-- ==== Sys2Proof/Tests/Slice0.lean ====
section
/-! SUPPORT. Tests. Every expected value is from the spec: the section of 95_test_vectors.md or the rule is named at the test.
The `witness_` theorems show, for every statement that has hypotheses, states and operands that meet them. -/

open Sys2Proof Sys2Proof.Machine

namespace Sys2Proof.Tests

/-- The state a step or a command answers. -/
def after (o : Host.Outcome State Fault Refusal) : Option State :=
  match o with
  | .next t => some t
  | .fault _ => none
  | .refused _ => none

theorem next_of_after {o : Host.Outcome State Fault Refusal} {t : State} (h : after o = some t) : o = .next t := by
  cases o with
  | next u => cases h; rfl
  | fault r => cases h
  | refused r => cases h

/-- 50 Hz, voltage 1.0, carrier 1000 Hz, asynchronous: the premise of the examples of R103, R110 and R172. -/
def fiftyHertz : State := { State.reset with p := ⟨0x00320000, 0x00010000, 0, 0x03E80000, 0⟩ }

/-- The reset state with a pulse mode and a voltage. -/
def inMode (pmode volt : Word) : State := { State.reset with p := ⟨0, volt, 0, 0, pmode⟩ }

/-- Filters enabled with some coefficients, `P1`, so that the legs are +1, -1, +1 (program C). -/
def filtering (c : Coefs) : State := { State.reset with p := ⟨0, 0, 0, 0, 1⟩, c := c, fen := true }

/-- The coefficients of the saturation trace of section 4.1. -/
def saturating : Coefs := ⟨0x7FFFFFFF, 0x7FFFFFFF, 0x7FFFFFFF, 0x80000000, 0⟩

/-! ## WellFormed: R74, R76 -/

theorem test_wf_ldd : wellFormed (.ldd 4 0) = true ∧ wellFormed (.ldd 5 0) = false ∧ wellFormed (.ldd 15 0) = false := by decide
theorem test_wf_ldc : wellFormed (.ldc 4 0) = true ∧ wellFormed (.ldc 5 0) = false ∧ wellFormed (.ldc 15 0) = false := by decide

/-! ## Decode: section 2.1 -/

theorem test_decode_nop : decode 0x000000000000000000 = .ok .nop ∧ decode 0x0FFFFFFFFFFFFFFFFF = .ok .nop := by
  exact ⟨rfl, rfl⟩
theorem test_decode_ldd : decode 0x100000000000320000 = .ok (.ldd 0 0x00320000) ∧
    decode 0x14FFFFFFFF00000002 = .ok (.ldd 4 2) := ⟨rfl, rfl⟩
theorem test_decode_apply : decode 0x2A1234567889ABCDEF = .ok .apply := rfl
theorem test_decode_advance : decode 0x3000000000FFFEA27A = .ok (.advance 0xFFFEA27A) := rfl
theorem test_decode_sample : decode 0x400000000000000000 = .ok .sample := rfl
theorem test_decode_snapshot : decode 0x500000000000000000 = .ok .snapshot := rfl
theorem test_decode_gen : decode 0x607FFFFFFF40000000 = .ok (.gen 0x40000000 0x7FFFFFFF) := rfl
theorem test_decode_ldc : decode 0x7300000000977DAA47 = .ok (.ldc 3 0x977DAA47) := rfl
theorem test_decode_setcoef : decode 0x800000000000000000 = .ok .setcoef := rfl
theorem test_decode_fctl : decode 0x900000000080000000 = .ok (.fctl 0x80000000) := rfl
theorem test_decode_proc : decode 0xA00000000000000000 = .ok .proc := rfl
theorem test_decode_tick : decode 0xB00000000000015D86 = .ok (.tick 0x00015D86) := rfl

/-- The illegal words of sections 2.1 and 5. -/
def illegalWords : List CmdWord :=
  [0x150000000000000000, 0x1F0000000000000000, 0x750000000000000001, 0x7F00000000FFFFFFFF, 0xC00000000000000000,
    0xD00000000000000000, 0xE00000000000000000, 0xF00000000000000000, 0xFFFFFFFFFFFFFFFFFF]

theorem test_decode_illegal : illegalWords.all (fun w => (decodeTableWord 72 w.toNat).isNone) = true := by decide +kernel

/-- R86. -/
theorem test_encode : encode (.ldd 0 0x00320000) = 0x100000000000320000 ∧ encode (.gen 0x40000000 0x7FFFFFFF) = 0x607FFFFFFF40000000 ∧
    encode (.ldc 3 0xE0000000) = 0x7300000000E0000000 ∧ encode (.tick 0x00015D86) = 0xB00000000000015D86 := by decide

/-! ## The assembler: R84, R85, programs A and C -/

theorem test_assemble_command : Asm.assemble "LDD   PMODE, P3   ; a comment".toList = some [0x140000000000000002] ∧
    Asm.assemble "GEN 0x40000000, 0x7FFFFFFF".toList = some [0x607FFFFFFF40000000] ∧
    Asm.assemble "ADVANCE -89478".toList = some [0x3000000000FFFEA27A] ∧
    Asm.assemble "LDC A1, 0xE0000000".toList = some [0x7300000000E0000000] ∧
    Asm.assemble "TICK 0x00015d86".toList = some [0xB00000000000015D86] ∧
    Asm.assemble "TOCK 1".toList = none ∧ Asm.assemble "TICK 15D86".toList = none ∧ Asm.assemble "TICK 0x".toList = none := by decide +kernel

theorem test_assemble_pseudo : Asm.assemble "SETP PMODE=P1, FREQ=0x00320000".toList =
      some [0x100000000000320000, 0x140000000000000001, 0x200000000000000000] ∧
    Asm.assemble "SETFILT 0x10000000, 0x20000000, 0x10000000, 0xE0000000, 0x10000000".toList =
      some [0x700000000010000000, 0x710000000020000000, 0x720000000010000000, 0x7300000000E0000000, 0x740000000010000000,
        0x800000000000000000] ∧
    Asm.assemble "FON".toList = some [0x900000000000000001] := by decide +kernel

/-! ## The pure functions -/

/-- Section 3.1. -/
theorem test_sin : [sin 0x00000001, sin 0x0AAAAAAA, sin 0x3FFFFFFF, sin 0x40000001, sin 0x80000001, sin 0xAAAAAAAB, sin 0xFFFFFFFF] =
    [1, 277903672, 1073741823, 1073741823, -2, -929883809, -2] := by decide +kernel

/-- R138: the sum of all 257 entries. -/
theorem test_sine_table : sineTable.length = 257 ∧ sineTable.sum = 175529032425 := by decide +kernel

/-- Section 3.2. -/
theorem test_tri : [tri 0x00000001, tri 0x7FFFFFFF, tri 0x80000000, tri 0x80000001, tri 0xFFFFFFFF] =
    [-70368744112128, 70368744112128, 70368744177664, 70368744112128, -70368744112128] := by decide

/-- Section 3.3, the fifth, sixth and seventeenth row. -/
theorem test_generate_async : generate 0x40000000 0x7FFFFFFF 0x00010000 0 = ⟨.pos, .neg, .neg, 0x40000000⟩ ∧
    generate 0x40000000 0x80000000 0x00010000 0 = ⟨.neg, .neg, .neg, 0x40000000⟩ ∧
    generate 0xC0000000 0x00000000 0xFFFFFFFF 0 = ⟨.neg, .pos, .pos, 0xC0000000⟩ := by decide +kernel

/-- Section 3.5: modes `P3`, `P5`, `P27`, `P45`. -/
theorem test_generate_sync : generate 0x15555555 0 0x00010000 2 = ⟨.pos, .neg, .pos, 0x15555555⟩ ∧
    generate 0x33333333 0 0x00008000 3 = ⟨.pos, .neg, .neg, 0x33333333⟩ ∧
    generate 0x12345678 0 0x0000CCCD 9 = ⟨.pos, .neg, .pos, 0x12345678⟩ ∧
    generate 0x01000000 0x9ABCDEF0 0x00010000 10 = ⟨.pos, .neg, .pos, 0x01000000⟩ := by decide +kernel

/-- Section 3.4: tags 1, 11 and a reserved one. -/
theorem test_generate_square : generate 0x2AAAAAAA 0 0 1 = ⟨.pos, .neg, .pos, 0x2AAAAAAA⟩ ∧
    generate 0x2AAAAAAB 0 0x00010000 11 = ⟨.pos, .neg, .neg, 0x2AAAAAAB⟩ ∧
    generate 0x80000000 0x9ABCDEF0 0xFFFFFFFF 0xDEADBEEF = ⟨.neg, .pos, .neg, 0x80000000⟩ := by decide +kernel

/-- Section 4.1: the rounding of halves. -/
theorem test_process_rounds : (process ⟨2, 0, 0, 0, 0⟩ Hist.zero (2 ^ 28)).y = 1 ∧ (process ⟨2, 0, 0, 0, 0⟩ Hist.zero (-2 ^ 28)).y = 0 ∧
    (process ⟨3, 0, 0, 0, 0⟩ Hist.zero (-2 ^ 28)).y = -1 := by decide +kernel

/-- Section 4.1: the row `n` = 4 of the third trace, all five coefficients. -/
theorem test_process_all : process ⟨0x10000000, 0x20000000, 0x10000000, 0xE0000000, 0x10000000⟩
      ⟨0xF0000000, 0x10000000, 0x0F800000, 0x16000000⟩ (-2 ^ 28) =
    ⟨-96468992, ⟨0xF0000000, 0xF0000000, 0xFA400000, 0x0F800000⟩, false⟩ := by decide +kernel

/-- Section 4.1: saturation at both ends. -/
theorem test_process_saturates : process saturating ⟨0x10000000, 0, 0x20000000, 0⟩ (2 ^ 28) =
      ⟨2147483647, ⟨0x10000000, 0x10000000, 0x7FFFFFFF, 0x20000000⟩, true⟩ ∧
    process saturating ⟨0xF0000000, 0, 0xE0000000, 0⟩ (-2 ^ 28) =
      ⟨-2147483647, ⟨0xF0000000, 0xF0000000, 0x80000001, 0xE0000000⟩, false⟩ := by decide +kernel

/-! ## The commands, one step each -/

/-- R100. -/
theorem test_nop : after (exec .nop fiftyHertz) = some { fiftyHertz with rsp := .none } := by decide

/-- R102: the example, and a reserved selector. -/
theorem test_ldd : after (exec (.ldd 1 0x00008000) State.reset) =
    some { State.reset with d := ⟨0, 0x00008000, 0, 0, 0⟩, dmask := 0b00010 } := by decide
theorem test_ldd_reserved : after (exec (.ldd 5 7) State.reset) = some { State.reset with ill := true } := by decide

/-- R103: the example, with a value in the one field that is absent. -/
theorem test_apply : after (exec .apply { State.reset with d := ⟨0x00320000, 0x00010000, 9, 0x03E80000, 0⟩, dmask := 0b11011 }) =
    some { fiftyHertz with d := ⟨0x00320000, 0x00010000, 9, 0x03E80000, 0⟩ } := by decide

/-- Section 2.3: a step backwards, and the floor of a negative product beside the largest one. -/
theorem test_advance_back : after (exec (.advance 0xFFFEA27A) fiftyHertz) =
    some { fiftyHertz with th := 0xFFBBBBD4, ct := 0xFAAAAC90 } := by decide
theorem test_advance_floor : (after (exec (.advance 0xFFFFFFFD) { State.reset with p := ⟨0x00018000, 0, 0, 0x00018000, 0⟩ })).map
      (fun t => (t.th, t.ct)) = some (0xFFFFFFFB, 0xFFFFFFFB) ∧
    (after (exec (.advance 0x7FFFFFFF) { State.reset with p := ⟨0xFFFFFFFF, 0, 0, 0xFFFFFFFF, 0⟩ })).map
      (fun t => (t.th, t.ct)) = some (0xFFFE8000, 0xFFFE8000) := by decide

/-- R211. -/
theorem test_sample : (after (exec .sample State.reset)).map State.rsp = some (.pwm 1 1 1 0) := by decide +kernel

/-- R110: the example. -/
theorem test_snapshot : (after (exec .snapshot { fiftyHertz with th := 0x0044442C, ct := 0x05555370 })).map State.rsp =
    some (.snap 0x00320000 0x00010000 0 0x03E80000 0 0x0044442C 0x05555370) := by decide

/-- R145: the example; and program D step 11. -/
theorem test_gen : (after (exec (.gen 0x40000000 0x7FFFFFFF) (inMode 0 0x00010000))).map State.rsp =
    some (.pwm 1 0 0 0x40000000) := by decide +kernel
theorem test_gen_half : (after (exec (.gen 0x40000000 0x7FFFFFFF) (inMode 0 0x00008000))).map State.rsp =
    some (.pwm 0 0 0 0x40000000) := by decide +kernel

/-- R161: program C step 4, and a reserved selector. -/
theorem test_ldc : after (exec (.ldc 3 0xE0000000) State.reset) = some { State.reset with dc := ⟨0, 0, 0, 0xE0000000, 0⟩ } := by decide
theorem test_ldc_reserved : after (exec (.ldc 15 7) State.reset) = some { State.reset with ill := true } := by decide

/-- R162: all five are copied; the history stays (program C step 19). -/
theorem test_setcoef : after (exec .setcoef { filtering ⟨1, 2, 3, 4, 5⟩ with dc := ⟨0x40000000, 0, 0, 0, 0⟩ }) =
    some { filtering ⟨0x40000000, 0, 0, 0, 0⟩ with dc := ⟨0x40000000, 0, 0, 0, 0⟩ } := by decide

/-- R164, section 2.1. -/
theorem test_fctl : (after (exec (.fctl 0x80000000) State.reset)).map State.fen = some true ∧
    (after (exec (.fctl 0) (filtering Coefs.zero))).map State.fen = some false := by decide

/-- Program C step 10. -/
theorem test_proc : after (exec .proc (filtering ⟨0x10000000, 0x20000000, 0x10000000, 0xE0000000, 0x10000000⟩)) =
    some { filtering ⟨0x10000000, 0x20000000, 0x10000000, 0xE0000000, 0x10000000⟩ with
      h := ⟨⟨0x10000000, 0, 0x04000000, 0⟩, ⟨0xF0000000, 0, 0xFC000000, 0⟩, ⟨0x10000000, 0, 0x04000000, 0⟩⟩
      rsp := .filt 1 0 1 0 0x04000000 0xFC000000 0x04000000 } := by decide +kernel

/-- Program C step 22: bypass, the history frozen. -/
theorem test_proc_bypass : after (exec .proc { filtering saturating with fen := false }) =
    some { filtering saturating with fen := false, rsp := .filt 1 0 1 0 0x10000000 0xF0000000 0x10000000 } := by decide +kernel

/-- R172: the example. -/
theorem test_tick : after (exec (.tick 0x00015D86) fiftyHertz) = some { fiftyHertz with
    th := 0x0044442C, ct := 0x05555370, rsp := .filt 1 1 1 0 0x10000000 0x10000000 0x10000000 } := by decide +kernel

/-- Section 4.1, saturation: `SAT` is set by leg U alone, at its second sample. -/
theorem test_tick_saturates : (after (exec (.tick 0) { filtering saturating with
      h := ⟨⟨0x10000000, 0, 0x20000000, 0⟩, ⟨0xF0000000, 0, 0xE0000000, 0⟩, Hist.zero⟩ })).map
    (fun t => (t.sat, t.status, t.rsp)) = some (true, 0b10, .filt 1 0 1 0 0x7FFFFFFF 0x80000001 0x20000000) := by decide +kernel

/-! ## The ports -/

/-- R80: an illegal word between two legal ones, program D step 7. -/
theorem test_step_illegal : after (step (fiftyHertz.present 0x170000000000001234)) =
    some { fiftyHertz with ill := true, rsp := .none } := by decide

/-- R210: a word presented at a reset edge is not accepted. -/
theorem test_step_reset : after (step { fiftyHertz with ill := true, pins := [⟨true, true, 0x400000000000000000⟩] }) =
    some State.reset := by decide

/-- R202. -/
theorem test_step_idle : after (step { fiftyHertz with pins := [⟨false, false, 0x400000000000000000⟩] }) =
    some { fiftyHertz with pins := [], rsp := .none } := by decide

/-- The word of a table row, presented, is the next command. -/
theorem test_step_fetch : decodeTableWord 72 0x300000000000000007 = some (.advance 7) ∧
    after (step (State.reset.withFetchWord 72 0x600000000000000000)) = after (exec (.gen 0 0) State.reset) := by decide +kernel

/-! ## Witnesses: the hypotheses of the statements can be met -/

/-- A word for each opcode, with all unused bits set where the command has some (R75). -/
theorem witness_opcodes : (opField 0x0FFFFFFFFFFFFFFFFF = 0x0 ∧ opField 0x14FFFFFFFF00000002 = 0x1 ∧ opField 0x2A1234567889ABCDEF = 0x2) ∧
    (opField 0x3000000000FFFEA27A = 0x3 ∧ opField 0x4FFFFFFFFFFFFFFFFF = 0x4 ∧ opField 0x500000000000000000 = 0x5) ∧
    (opField 0x607FFFFFFF40000000 = 0x6 ∧ opField 0x7300000000977DAA47 = 0x7 ∧ opField 0x800000000000000000 = 0x8) ∧
    (opField 0x900000000000000001 = 0x9 ∧ opField 0xA00000000000000000 = 0xA ∧ opField 0xB00000000000015D86 = 0xB) := by decide

theorem witness_ResetEdgeRestoresResetState :
    ({ fiftyHertz with pins := [⟨true, true, 0⟩, ⟨false, false, 0⟩] } : State).pins = ⟨true, true, 0⟩ :: [⟨false, false, 0⟩] := rfl

theorem witness_IdleEdgeHoldsState : fiftyHertz.pins = [] ∧
    ({ fiftyHertz with pins := [⟨false, false, 0x4⟩] } : State).pins = ⟨false, false, 0x4⟩ :: [] := ⟨rfl, rfl⟩

theorem witness_StepExecutesDecodedCommand :
    (fiftyHertz.present 0xB00000000000015D86).pins = PortIn.word 0xB00000000000015D86 :: [] ∧
    decode 0xB00000000000015D86 = .ok (.tick 0x00015D86) := ⟨rfl, rfl⟩

theorem witness_PresentedTableWordRuns : decodeTableWord 72 0xB00000000000015D86 = some (.tick 0x00015D86) := rfl

/-- Each way for a word to be illegal, at both ends of its range. -/
theorem witness_IllegalWordSetsIllOnly :
    (fiftyHertz.present 0xC00000000000000000).pins = PortIn.word 0xC00000000000000000 :: [] ∧
    IllegalWord 0xC00000000000000000 ∧ IllegalWord 0xFFFFFFFFFFFFFFFFFF ∧ IllegalWord 0x150000000000000000 ∧
    IllegalWord 0x1F0000000000000000 ∧ IllegalWord 0x750000000000000001 ∧ IllegalWord 0x7F00000000FFFFFFFF := by
  refine ⟨rfl, ?_, ?_, ?_, ?_, ?_, ?_⟩ <;> unfold IllegalWord <;> decide

theorem witness_WordsExecuteInOrder :
    ({ fiftyHertz with pins := [⟨false, true, 0xB00000000000015D86⟩, ⟨false, true, 0xC00000000000000000⟩] } : State).pins =
      [0xB00000000000015D86, 0xC00000000000000000].map PortIn.word ++ [] := rfl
---
Goal of the exercise
Exactly the lines from the one containing "0x00015D86) := ⟨rfl, rfl⟩" through the end of the records above should be returned, with both ends kept.

Written response
    decode 0xB00000000000015D86 = .ok (.tick 0x00015D86) := ⟨rfl, rfl⟩

theorem witness_PresentedTableWordRuns : decodeTableWord 72 0xB00000000000015D86 = some (.tick 0x00015D86) := rfl

/-- Each way for a word to be illegal, at both ends of its range. -/
theorem witness_IllegalWordSetsIllOnly :
    (fiftyHertz.present 0xC00000000000000000).pins = PortIn.word 0xC00000000000000000 :: [] ∧
    IllegalWord 0xC00000000000000000 ∧ IllegalWord 0xFFFFFFFFFFFFFFFFFF ∧ IllegalWord 0x150000000000000000 ∧
    IllegalWord 0x1F0000000000000000 ∧ IllegalWord 0x750000000000000001 ∧ IllegalWord 0x7F00000000FFFFFFFF := by
  refine ⟨rfl, ?_, ?_, ?_, ?_, ?_, ?_⟩ <;> unfold IllegalWord <;> decide

theorem witness_WordsExecuteInOrder :
    ({ fiftyHertz with pins := [⟨false, true, 0xB00000000000015D86⟩, ⟨false, true, 0xC00000000000000000⟩] } : State).pins =
      [0xB00000000000015D86, 0xC00000000000000000].map PortIn.word ++ [] := rfl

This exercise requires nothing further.